- Church: Roman Catholic Church
- Installed: 13 April 2002
- Term ended: 10 November 2007
- Predecessor: Francisco Gil Hellín
- Successor: Grzegorz Kaszak
- Other post: Titular Bishop of Columnata (since 1975)
- Previous post: Auxiliary Bishop of São Sebastião do Rio de Janeiro (1975–2002)

Orders
- Ordination: 22 March 1958
- Consecration: 12 December 1975 by Eugênio de Araújo Sales

Personal details
- Born: Karl Josef Romer 8 July 1932 (age 94) Benken, St. Gallen, Switzerland
- Motto: Mihi vivere Christus

= Karl Josef Romer =

Swiss-born Roman Catholic prelate (born 1932)

Karl Josef Romer (born 8 July 1932) is a Swiss-born Roman Catholic prelate and professor, who served as the Secretary of the Pontifical Council for the Family from 2002 to 2007. He previously served as an auxiliary bishop in the Archdiocese of São Sebastião do Rio de Janeiro in Brazil from 1975 until 2022.

== Biography ==
=== Early life, education and priesthood ===
Karl Josef Romer was born in Benken, St. Gallen, Switzerland, in 1932. He began his higher education with philosophy courses in Appenzell from 1950 to 1952. Between 1952 and 1957, he pursued extensive theological studies at several prestigious institutions, including the University of Innsbruck in Austria, the Ludwig-Maximilians-Universität München in Germany, and the Pontifical Gregorian University in Italy.

Romer earned a doctorate in Dogmatic Theology and also obtained a specialization in religious pedagogy. He was ordained a priest for the Diocese of Saint Gallen on 22 March 1958. He taught theology at the Catholic University of Salvador.

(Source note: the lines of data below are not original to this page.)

-- ==== Sys2Proof/Machine/Context.lean ====
section
/-! DEFINITION. Contexts: their layout, saving and restoring them (spec/04 R118-R123; spec/16 R519). -/

namespace Sys2Proof.Machine

/-! ## Layout (R119, R120) -/

/-- Bytes of a core record (R120). -/
def coreRecordBytes : Nat := 1909512
/-- Bytes of a STEP context: header and digest. -/
def stepContextBytes : Nat := 112
/-- Bytes of a SECTION context of `n` cores (R120). -/
def sectionContextBytes (n : Nat) : Nat := 64 + 32 + 8 * n + coreRecordBytes * n + 48

/-- Cores in service, rising. -/
def State.servingCores (s : State) : List Nat :=
  let out := s.retiredCores
  (List.range 256).filter fun c => !out.contains c

/-- The context header (Table 04-7). -/
def contextHeader (kind alm step sect count frame table size : Nat) : List Byte :=
  bytesOfNat 4 0x58544E43 ++ bytesOfNat 2 2 ++ bytesOfNat 1 2 ++ bytesOfNat 1 kind ++ bytesOfNat 8 alm ++ bytesOfNat 8 step ++
    bytesOfNat 2 sect ++ bytesOfNat 2 count ++ bytesOfNat 4 0 ++ bytesOfNat 8 (frame % 2 ^ 48) ++ bytesOfNat 8 table ++
    bytesOfNat 8 size ++ bytesOfNat 8 0

/-- A block with its header (R120). -/
def contextBlock (type : Nat) (payload : List Byte) : List Byte :=
  bytesOfNat 2 type ++ bytesOfNat 2 0 ++ bytesOfNat 4 payload.length ++ payload

/-- Results in flight of a context that issues nothing more have all become visible. -/
def VContext.settle (x : VContext) : VContext := { x.pend.foldl VContext.writeTile x with pend := [] }

/-- The tile registers of a context, in order. -/
def VContext.tileBytes (x : VContext) : List Byte :=
  (List.range 16).flatMap fun r => (List.range 4).flatMap fun q =>
    (x.settle.quarter (BitVec.ofNat 4 r) q).flatMap fun w => bytesOfNat 4 w.toNat

/-- A core record: the blocks of Table 04-8. -/
def coreRecord (n : Nat) (k : Core) : List Byte :=
  contextBlock 1 (bytesOfNat 2 n ++ bytesOfNat 6 0) ++
  contextBlock 2 ((List.range 64).flatMap fun i => bytesOfNat 2 (k.counter (BitVec.ofNat 6 i)).toNat) ++
  contextBlock 3 ((List.range 16).flatMap fun i => (k.desc (BitVec.ofNat 4 i)).toBytes) ++
  ((List.range 4).flatMap fun i => contextBlock 4 (bytesOfNat 1 i ++ bytesOfNat 7 0 ++ (k.vcontext (BitVec.ofNat 2 i)).tileBytes)) ++
  ((List.range 2).flatMap fun b => contextBlock 5 (bytesOfNat 1 b ++ bytesOfNat 7 0 ++
    (List.range 64).flatMap fun r => (k.bankRow (b == 1) r).flatMap A48.toBytes)) ++
  contextBlock 6 (k.ls.readBytes 0 lsLimit)

/-- The STEP context at the boundary that has passed (R118). -/
def State.stepContext (s : State) : List Byte :=
  let b := contextHeader 0 s.run.active.ident s.run.nextStep 0 0 s.bel.frame 0 stepContextBytes
  b ++ sha384 b
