-- ==== Sys2Proof/Machine/Survey.lean ====
section
/-! DEFINITION. The surveyor and path reduction: SURVEY_REQUEST and PATHRED (spec/10 R305-R316, R324-R327, R331). -/

namespace Sys2Proof.Machine

/-! ## PATHRED (R324, R325) -/

/-- Whether a child list meets R325. -/
def Csr.childOk (c : Csr) : Bool :=
  let kids := c.idx.filterMap id
  c.idx.all Option.isSome && kids.all (fun k => decide (k < c.segs)) &&
  ((List.range c.segs).all fun s => (c.entries s).all fun p => decide (s < ((c.idx.getD p none).getD 0))) &&
  kids.eraseDups.length == kids.length

/-- Children of a node in list order. -/
def Csr.children (c : Csr) (s : Nat) : List Nat := (c.entries s).map fun p => (c.idx.getD p none).getD 0

/-- The parent of a node that some segment names. -/
def Csr.parent (c : Csr) (i : Nat) : Option Nat := (List.range c.segs).find? fun s => (c.children s).contains i

/-- Results of an UP kind for nodes `i` and above, from the last node down: `acc` holds those above; `use` is a result as a
parent takes it (R324). -/
def upResults {α : Type} (c : Csr) (leaf : Nat → α) (f : α → α → α) (use : α → α) : Nat → List α → List α
  | 0, acc => acc
  | i + 1, acc =>
    let kids := c.children i
    let r := (reduceTree f (kids.map fun k => use (acc.getD (k - i - 1) (leaf k)))).getD (leaf i)
    upResults c leaf f use i (r :: acc)

/-- Results of DOWN_SUM for nodes in rising order; `acc` holds those of the nodes before (R324). -/
def downResults {α : Type} (c : Csr) (leaf : Nat → α) (f : α → α → α) (use : α → α) : Nat → Nat → List α → List α
  | 0, _, acc => acc
  | k + 1, i, acc =>
    let r := match c.parent i with
      | some p => f (use (acc.getD p (leaf p))) (leaf i)
      | none => leaf i
    downResults c leaf f use k (i + 1) (acc ++ [r])

/-- Element `e` of every node's result as a value under the table legend, with the OVF that arose. -/
def pathElement (g : GEnv) (op : Nat) (rows : List (List SrcEl)) (e : Nat) : List (Option Q × Nat) :=
  let el (i : Nat) : SrcEl := (rows.getD i []).getD e (.int ⟨some 0, 0⟩)
  let n := g.csr.segs
  if op = 1 ∨ op = 2 then
    let leaf (i : Nat) : Option Q := SrcEl.value g.tab (el i)
    (upResults g.csr leaf (pickValue (op == 1)) id n []).map fun v => (v, 0)
  else
    let leaf (i : Nat) : A48 × Nat := let r := mergeLeaf (el i) none; (r.1, bnat r.2)
    let f (a b : A48 × Nat) : A48 × Nat := let r := a.1.combine b.1; (r.1, a.2 + b.2 + bnat r.2)
    let use (a : A48 × Nat) : A48 × Nat := (a.1, 0)
    let res := if op = 3 then downResults g.csr leaf f use n 0 [] else upResults g.csr leaf f use n []
    res.map fun r => (if r.1.isOvf then none else some (Q.scale ⟨r.1.w * g.tab.m, 1⟩ (r.1.e - 16 + g.tab.T - 15)), r.2)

Following his ordination, Romer moved to Brazil as a fidei donum priest. He initially served in the Archdiocese of São Salvador da Bahia before being transferred to the Archdiocese of São Sebastião do Rio de Janeiro.

=== Episcopal ministry ===
On 24 October 1975, Pope Paul VI appointed him Auxiliary Bishop of Rio de Janeiro and Titular Bishop of Columnata. He received his episcopal consecration on 12 December 1975 from Cardinal Eugênio de Araújo Sales. During his long tenure in Rio, he held several key administrative and educational roles, including serving as a member of the Regional North 1 of the National Conference of Bishops of Brazil (CNBB) and directing various theological institutes within the archdiocese.

=== Roman Curia ===
On 13 April 2002, Pope John Paul II appointed Romer as the Secretary of the Pontifical Council for the Family in the Roman Curia, succeeding Francisco Gil Hellín.

He served in this position until 10 November 2007, when Pope Benedict XVI accepted his resignation upon reaching the mandatory retirement age of 75. He was succeeded as Secretary by the Polish prelate Grzegorz Kaszak.